To summarize everything that I’ve put down in this article: I’ve seen what great television can be, and this is not it. However HELIX does represent a science fiction mystery that is the cornerstone of everything I unabashed love, and I eagerly engage, hope against hope, in the idea this story was sold on a great beginning and end, and was hopelessly mismanaged in the interim for the sake of the medium. In this context, HELIX represents both a great disappointment in TV storytelling but shockingly also a redemptive arc in what it could take to bring something beautiful to a mainstream outlet.
So why are we writing about it? I believe the finale of this show carries a much greater weight than any contemporary airing production. More accepted long-forms like The Walking Dead are guaranteed their time to see experiments through, but some easily dismissible show like HELIX represents a bigger leap for risk-taking; for unknown talent shooting in the dark; for the possibility of more horror that considers science seriously, or at the very least a world where SyFy sinks comparable coin into honest envelope pushers as it dedicates to the Sharknados its finances rely upon.
While there isn’t an episode I could grade above a “B+”, this is a series which has consistently provided narrative turns I couldn’t call out two steps ahead, even when the machinations that enable such twists are at the hands of characters who vary from super-genius to aspergers depending on how much narrative they want to leak. It’s story medication on a schedule, and the filler does poorly at being filler, but the end points spell out an adventure worth taking.
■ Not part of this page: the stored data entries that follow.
/-- RECALL, at a participant. -/
def Chip.recalled (c : Chip) (src : Nat) (ref : StripeRef) : Chip :=
  match c.entryOfRef ref with
  | none => if c.ownNode (c.piste ref.piste).home then c else c.emit (.commit src 5 { ref with outcome := 3, atStride := 0 })
  | some (slot, e) =>
    if c.isHome e then c
    else (c.onRound slot (fun r => { r with recalling := true, callStride := none })).answerRecall slot

def execRecall (src : Nat) (ref : StripeRef) (s : State) : Host.Outcome State Fault Refusal :=
  s.effect (fun c => c.fromSource src (fun c => c.recalled src ref))

/-- MISSED, at the home (R322); a home that holds no entry of a generation its piste has not given out has nothing to resolve.
[DEDUCED, notes/assumptions/41.md] -/
def Chip.missedBy (c : Chip) (ref : StripeRef) : Chip :=
  let x := c.piste ref.piste
  if !c.ownNode x.home then c
  else match c.entryOfRef ref with
    | some (slot, e) => if e.state = .committed then c.emit (.commit 32 7 { ref with outcome := 0 }) else c.resolveEntry slot
    | none => if ref.generation < x.generation then c.emit (.commit 32 7 { ref with outcome := 0 }) else c

def execMissed (src : Nat) (ref : StripeRef) (s : State) : Host.Outcome State Fault Refusal :=
  s.effect (fun c => c.fromSource src (fun c => c.missedBy ref))

/-- RESOLVE, at a participant that still holds the entry. -/
def Chip.resolved (c : Chip) (src : Nat) (ref : StripeRef) : Chip :=
  match c.entryOfRef ref with
  | none => c
  | some (slot, e) =>
    if c.isHome e ∨ e.state = .committed ∨ c.unitOf (c.piste e.piste).home ≠ src then c else c.commitSpanning slot 0x3C23

def execResolve (src : Nat) (ref : StripeRef) (s : State) : Host.Outcome State Fault Refusal :=
  s.effect (fun c => c.fromSource src (fun c => c.resolved src ref))

/-- COMMIT_RETRY_EXPIRY: the home did not commit at s + 2, or holds the entry after a replay (R322, R323). -/
def Chip.retryExpiry (c : Chip) (piste stripe generation : Nat) : Chip :=
  match c.entryOfRef { c.stripeRef ⟨piste, false, 0, 0⟩ 0 generation with stripe } with
  | none => c
  | some (slot, e) =>
    match e.round.retryLap with
    | some l => if c.isHome e ∧ e.state ≠ .committed ∧ l ≤ c.lap then c.resolveEntry slot else c
    | none => c

def execCommitRetryExpiry (piste stripe generation : Nat) (s : State) : Host.Outcome State Fault Refusal :=
  s.effect (fun c => c.retryExpiry piste stripe generation)

/-- MISSED_REPEAT: PARITY_DURABLE for 64 laps without a CALL (R322). -/
def Chip.missedAgain (c : Chip) (piste stripe generation : Nat) : Chip :=
  match c.entryOfRef { c.stripeRef ⟨piste, false, 0, 0⟩ 0 generation with stripe } with
  | none => c
  | some (slot, e) =>
    if e.spanning ∧ !c.isHome e ∧ e.state = .parityDurable ∧ e.round.callStride.isNone ∧ e.round.sinceLap + 64 ≤ c.lap
    then c.sendMissed slot else c

def execMissedRepeat (piste stripe generation : Nat) (s : State) : Host.Outcome State Fault Refusal :=
  s.effect (fun c => c.missedAgain piste stripe generation)

end Sys2Proof.Machine
end

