-- ==== Sys2Proof/Machine/Restart.lean ====
section
/-! DEFINITION. The restart that COLD, RESET_N, UNIT and RING resets share (R428 to R433, R439, R441, Table 16.4): what each part of
the chip keeps, and the boot ROM's steps up to 150 ms. -/

namespace Sys2Proof.Machine

/-! ### What each part keeps (Table 16.4) -/

/-- A member after a restart: its redundancy state as the directory has it (R460); one that was resyncing or contained waits for
its drive as one that reappears within grace. [DEDUCED, notes/assumptions/78.md] -/
def Member.restarted (m : Member) (now cycles : Nat) : Member :=
  let contained := decide (m.slot = .contained) && (m.prevSlot = .inUse || m.prevSlot = .removalPending || m.prevSlot = .quiescing) &&
    decide (m.mstate = .inService)
  let back := contained || decide (m.mstate = .resyncing)
  { Member.reset with
    mstate := if back then .failed else m.mstate
    cause := if contained then 2 else m.cause
    failNs := if contained then some now else m.failNs
    failCycles := if contained then cycles else m.failCycles
    graceOver := if back then false else m.graceOver
    report := none
    figures := m.figures.or m.report
    label := m.label
    recorded := m.recorded
    replaces := m.replaces
    zones := m.zones.mapVal (fun _ z => { z with working := false }) }

/-- A slot's place in the power-up order: seated and powered slots train again, seated ones without power wait for a group. -/
def Member.seated (m : Member) (present powered disabled : Bool) (now : Nat) : Member :=
  if disabled then { m with slot := .disabled, presence := present, rawPresence := present }
  else if !present then { m with report := m.figures }
  else if powered then
    { m with slot := .powering, presence := true, rawPresence := true, powerEnable := true, powerSent := true, powerGood := true, timerNs := now }
  else { m with slot := .debounce, presence := true, rawPresence := true, waitPower := true }

/-- A piste after a restart: the rebuild record and the fall line as the directory's copies carry them (R152, R174, R460); what
LPDDR6 held of its map is gone where it was not retained, and its stripe generations then begin again at 0: Table 16.4 does not name them.
[DEDUCED, notes/assumptions/78.md; DESIGN CHOICE, notes/assumptions/103.md] -/
def Piste.restarted (x : Piste) (retained : Bool) : Piste :=
  let r := x.rebuildSaved
  let rec_ := { r with
    sinceCheckpoint := 0, issued := false
    slots := r.slots.map (fun t =>
      -- relocation entries and zone records: as LPDDR6 kept them, else as their area holds them (R158)
      let live := (x.slotOf t.index).getD t
      { t with
        copyMark := t.copySaved, copyDurable := t.copySaved, issued := false, strip := 0, area := live.area
        unwritten := if retained then live.unwritten else []
        reloc := if retained then live.reloc else areaEntries live.area
        recs := if retained then live.recs else areaRecords live.area }) }
  let x := { x with
    handle := 0, copyFrom := [], copyData := [], parityDue := [], newName := none, unitMissing := false, lowLaps := 0, lapHigh := false, fellBack := false, throughUntilLane := false
    laneNamed := false, lastHostWriteLap := 0, readBlocks := 0, writeBlocks := 0, rebuiltBytes := 0
    rebuild := rec_, rebuildSaved := rec_, repl := rec_.slots.map (fun t => t.index)
    rebuildDurable := rec_, fall := { x.fall with position := x.fall.saved, durable := x.fall.saved, movedStride := 0, finish := 0 }
    suspended := false, victim := none, forced := [], copyQueue := [], partial_ := []
    pages := if retained then x.pages.mapVal (fun _ g => { g with reserved := false, firstChangeLap := 0 }) else [] }
  if retained then x else { x with liveCount := [], held := [], generation := 0, committedGen := [], allowance := 0 }

/-- A piste as a copy of the directory has it: what the directory says, over what LPDDR6 holds of it (R68). -/
def DirPiste.over (d : DirPiste) (x : Piste) : Piste :=
  { x with
    state := d.state, groomed := d.groomed, uid := d.uid, name := d.name, granuleCode := d.granuleCode, geom := d.geom, seed := d.seed
    capacity := d.capacity, list := d.list, home := d.home, spanning := d.spanning, offer := d.offer, mapBase := d.mapBase
    mapGeom := d.mapGeom, serialBase := d.serialBase, serialBaseOld := d.serialBaseOld, rebuildSaved := d.rebuild, fall := d.fall }
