-- ==== Sys2Proof/Machine/Vault.lean ====
section
/-! DEFINITION. The vault image: what it holds and how it lies on the drives (R365, R366, R396, Table 13.4). -/

namespace Sys2Proof.Machine

/-! ### Sections (R365) -/

/-- Blocks of a chunk. -/
def chunkBlocks : Nat := 256

/-- The first block of a region. -/
def regionBase (r : Nat) : Nat := if r = 0 then 262144 else 34865152

/-- Bytes as whole blocks. -/
def asBlocks (b : Bytes) : List Bytes := (List.range (ceilDiv b.length 4096)).map (fun i => slice b (4096 * i) 4096)

/-- Blocks as whole chunks. -/
def asChunks (l : List Bytes) : List (List Bytes) :=
  (List.range (ceilDiv l.length chunkBlocks)).map (fun i =>
    let x := (l.drop (chunkBlocks * i)).take chunkBlocks
    x ++ List.replicate (chunkBlocks - x.length) zeroBlock)

/-- The journal section: every slot, 32 to a block, and the seal header with its number and CRC-32C (R99). -/
def VaultImage.journalBlocks (v : VaultImage) : List Bytes :=
  (List.range 2048).map (fun i =>
    let here := v.journal.filter (fun t => decide (t.1 / 32 = i))
    if here.isEmpty then zeroBlock
    else here.foldl (fun b t => patch b (t.1 % 32 * 128) (t.2.bytes t.1)) zeroBlock) ++
  [fit 4096 (leBytes 8 v.sealSeq ++ leBytes 4 (crc32c (leBytes 8 v.sealSeq)))]

/-- A record with its 16-byte descriptor: kind and length. [DESIGN CHOICE, notes/assumptions/63.md] -/
def imageRecord (kind : Nat) (b : Bytes) : Bytes := leBytes 8 kind ++ leBytes 8 b.length ++ b

/-- The records section. [DESIGN CHOICE, notes/assumptions/63.md] -/
def VaultImage.recordBytes (v : VaultImage) : Bytes :=
  (v.rebuilds.map (fun r => imageRecord 1 (leBytes 1 r.1 ++ r.2.1.bytes) ++ imageRecord 2 (leBytes 1 r.1 ++ r.2.2.bytes))).flatten ++
  (v.logs.map (fun l => imageRecord 3 (leBytes 1 l.slot ++ (l.regions.map (leBytes 8)).flatten))).flatten ++
  (v.lostRanges.map (fun r => imageRecord 4 (leBytes 1 r.piste ++ leBytes 8 r.first ++ leBytes 8 r.count))).flatten ++
  (v.lostStripes.map (fun l => imageRecord 5 l.bytes)).flatten ++
  (v.journal.map (fun t => if t.2.change.isEmpty then [] else imageRecord 6 (leBytes 2 t.1 ++
    (t.2.change.map (fun x => leBytes 8 x.granule ++ leBytes 8 x.oldEntry ++ leBytes 8 x.newEntry ++
      leBytes 1 (if x.superseded then 1 else 0))).flatten))).flatten ++
  (v.deferred.map (fun d => imageRecord 7 (leBytes 4 d.number ++ leBytes 1 d.piste ++ leBytes 1 d.kind ++
    leBytes 1 ((if d.pending then 1 else 0) + (if d.delivered then 2 else 0) + (if d.posted then 4 else 0) + (if d.closed then 8 else 0)) ++
    leBytes 8 d.first ++ leBytes 8 d.count ++ leBytes 6 d.carriedBy ++ leBytes 2 d.carriedQueue))).flatten ++
  imageRecord 8 (leBytes 4 v.nextDeferred ++ leBytes 6 v.nextAcc ++ leBytes 6 v.eventSeq ++ leBytes 8 v.recSeq) ++
  imageRecord 9 (leBytes 4 v.epoch) ++ imageRecord 10 v.estimator ++
  (if v.lostSlots.isEmpty then [] else imageRecord 11 ((v.lostSlots.map (fun l => leBytes 2 l.1)).flatten))

/-- The settings section. -/
def VaultImage.settingBytes (v : VaultImage) : Bytes :=
  (v.settings.map (fun w => leBytes 8 w.1 ++ leBytes 8 w.2.2 ++ leBytes 8 w.2.1.length ++ w.2.1)).flatten

/-- A data block of the cache section with its descriptor's fields: piste, state, space, relocation slot, number. -/
structure ImageBlock where
  piste : Nat
  state : Nat
  space : Nat
  reloc : Nat
  number : Nat
  data : Bytes
deriving DecidableEq, Repr, Inhabited

def ImageBlock.descriptor (b : ImageBlock) : Bytes :=
  leBytes 1 b.piste ++ leBytes 1 b.state ++ leBytes 1 b.space ++ leBytes 1 b.reloc ++ leBytes 8 b.number ++ leBytes 4 (crc32c b.data)

/-- The data blocks: every DIRTY and FROZEN block, dirty map pages, and a block of zeros for each LOST one (R365, R396). -/
def VaultImage.cacheBlocks (v : VaultImage) : List ImageBlock :=
  (v.blocks.map (fun b => b.2.reverse.map (fun w =>
    ({ piste := b.1 / 2 ^ 64, state := if w.state = .frozen then 3 else 2
       space := if w.lost ∧ (b.1 / 2 ^ 64, b.1 % 2 ^ 64) ∈ v.lostBlocks then 3 else 0
       reloc := 0, number := b.1 % 2 ^ 64, data := fit 4096 w.out } : ImageBlock)))).flatten ++
  (v.pages.map (fun p => p.2.map (fun g => ({ piste := p.1, state := 2, space := 1, reloc := 0, number := g.1, data := g.2.bytes } : ImageBlock)))).flatten ++
  v.relocPages.map (fun g => ({ piste := g.1, state := 2, space := 2, reloc := g.2.1, number := g.2.2.1, data := g.2.2.2 } : ImageBlock))

/-- A chunk of the cache section: one descriptor block and 255 data blocks. -/
def cacheChunk (l : List ImageBlock) : List Bytes :=
  fit 4096 ((l.map ImageBlock.descriptor).flatten) :: (l.map (fun b => b.data)) ++ List.replicate (255 - l.length) zeroBlock

/-- The sections, as chunks: journal, records, settings, cache. -/
def VaultImage.sections (v : VaultImage) : List (List (List Bytes)) :=
  let l := v.cacheBlocks
  [asChunks v.journalBlocks, asChunks (asBlocks v.recordBytes), asChunks (asBlocks v.settingBytes),
   (List.range (ceilDiv l.length 255)).map (fun i => cacheChunk ((l.drop (255 * i)).take 255))]

/-- The estimator's state that an image carries (R374, R375). -/
def Chip.estimatorBytes (c : Chip) : Bytes :=
  let p := c.power
  leBytes 4 (Config.toReport (p.q * 1000)) ++ leBytes 2 (Config.toReport (p.k * 1000)) ++ leBytes 2 (Config.toReport (p.zc * 1000)) ++
    leBytes 2 (Config.toReport (p.zv * 1000)) ++ leBytes 1 p.learn ++ leBytes 1 (if p.mismatch then 1 else 0) ++
    leBytes 4 p.lastRestCycles ++ leBytes 6 p.lastRestMs

/-- First chunk and count of each section. -/
def sectionTable (l : List (List (List Bytes))) : List (Nat × Nat) :=
  (l.foldl (fun (a : List (Nat × Nat) × Nat) s => (a.1 ++ [(a.2, s.length)], a.2 + s.length)) ([], 0)).1

/-- The vault header (Table 13.4). -/
def VaultImage.header (v : VaultImage) (region : Nat) (table : List (Nat × Nat)) (crc : Nat) : Bytes :=
  let flags := (if region = 1 then 1 else 0) + (if v.striped then 2 else 0)
  sealRecord 106 (fit 4096 (leBytes 8 0x48965641554C5401 ++ leBytes 2 1 ++ leBytes 1 v.status ++ leBytes 1 flags ++ leBytes 8 v.serial ++
    leBytes 8 v.pairId ++ leBytes 4 v.epoch ++ leBytes 8 v.sealSeq ++ stampBytes v.cycles v.ms ++ leBytes 8 v.bytes ++
    leBytes 4 v.durationMs ++ leBytes 4 0 ++ (table.map (fun t => leBytes 4 t.1 ++ leBytes 4 t.2)).flatten ++ leBytes 8 crc))

/-- Where chunk `n` goes: the drive and its block (R365). -/
def VaultImage.place (v : VaultImage) (region n : Nat) : Nat × Nat :=
  match v.drives with
  | [a, b] => (if n % 2 = 0 then a else b, regionBase region + 1 + n / 2 * chunkBlocks)
  | l => (l.headD 0, regionBase region + 1 + n * chunkBlocks)

/-! ### Taking the image -/

/-- What the chip holds that a vault saves, as the header of a vault that begins says (R364 to R366). [DEDUCED, notes/assumptions/87.md] -/
def Chip.imageNow (c : Chip) (drives : List Nat) : VaultImage :=
  let start := c.power.vaultNs.getD c.clk.opNs
  let entries := c.journal.survivors.map (fun t => (t.1, { t.2 with state := t.2.sealed_ }))
  let blocks := (c.cache.blocks.map (fun b => (b.1, (keptVersions (entries.map Prod.fst) b.2).filter (fun w =>
    w.isDirty)))).filter (fun b => !b.2.isEmpty)
  { status := 1, striped := decide (drives.length = 2), serial := Config.unitSerial, pairId := if c.paired then c.pair.pairId else 0
    epoch := c.pair.epoch, sealSeq := c.journal.sealSeq, cycles := c.clk.cycles, ms := start / 1000000, bytes := 0, durationMs := 0
    journal := entries.filter (fun t => !(c.power.lostSlots.any (fun l => decide (l.1 = t.1)))), blocks
    pages := (c.pistes.map (fun p => (p.1, p.2.pages.filter (fun g => g.2.dirty)))).filter (fun p => !p.2.isEmpty)
    relocPages := (c.pistes.map (fun p => (p.2.rebuild.slots.zipIdx.map (fun r => r.1.unwritten.map (fun t =>
      (p.1, r.2, (if t.1 % 2 = 0 then t.1 / 2 else ceilDiv (c.zoneFigures p.2 r.1.index).2.2 256 + t.1 / 2), r.1.page t.1)))).flatten)).flatten
    rebuilds := c.livePistes.map (fun p => (p.1, p.2.rebuild, p.2.fall)), logs := c.logs, lostRanges := c.cache.lostRanges
    lostStripes := c.cache.lostStripes, deferred := c.cqi.deferred, nextDeferred := c.cqi.nextDeferred, nextAcc := c.cqi.nextAcc
    eventSeq := c.cqi.eventSeq, recSeq := c.recorder.seq, lostSlots := c.power.lostSlots, lostBlocks := c.power.vaultLost
    settings := c.dict.uncommitted, estimator := c.estimatorBytes, drives, dirGen := c.dir.generation, directory := c.directoryNow }

/-- Write an image's headers. [DEDUCED, notes/assumptions/87.md] -/
def Chip.writeHeaders (c : Chip) (region : Nat) (v : VaultImage) (table : List (Nat × Nat)) (crc : Nat) (fua : Bool) : Chip :=
  c.each v.drives (fun c s => c.vaultWrite s (regionBase region) [v.header region table crc] fua (2 ^ 33))

/-- The image begins: headers with WRITING, then every chunk in order. [DEDUCED, notes/assumptions/76.md] -/
def Chip.beginImage (c : Chip) : Chip :=
  let r := c.power.vaultRegion
  let v := c.imageNow c.power.vaultDrives
  let parts := v.sections
  let chunks := parts.flatten
  let v := { v with bytes := chunks.length * 1048576 }
  let c := c.setImage r v
  let c := c.writeHeaders r v (sectionTable parts) 0 false
  (chunks.foldl (fun (a : Chip × Nat) x =>
    let t := v.place r a.2
    (a.1.vaultWrite t.1 t.2 x false a.2, a.2 + 1)) (c, 0)).1

/-- The headers after the last chunk: COMPLETE, with the CRC-64 over every chunk (R366). -/
def Chip.finishImage (c : Chip) (durationMs : Nat) : Chip :=
  let r := c.power.vaultRegion
  let v := { c.image r with status := 2, durationMs }
  let parts := v.sections
  (c.setImage r v).writeHeaders r v (sectionTable parts) (crc64 (parts.flatten.flatten.flatten)) true

end Sys2Proof.Machine
end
HELIX is the best better-than-middling show, that lives in the promise/threat of what its final two episodes could become. The beauty of recommending it is recognizing the flourishes is promise in each episode that betray an abridged season that would have set the world on fire. Instead we’re offered the version the medium was best positioned to offer, and on behalf of all worthwhile science fiction for the next three years to come, I hope HELIX closes itself.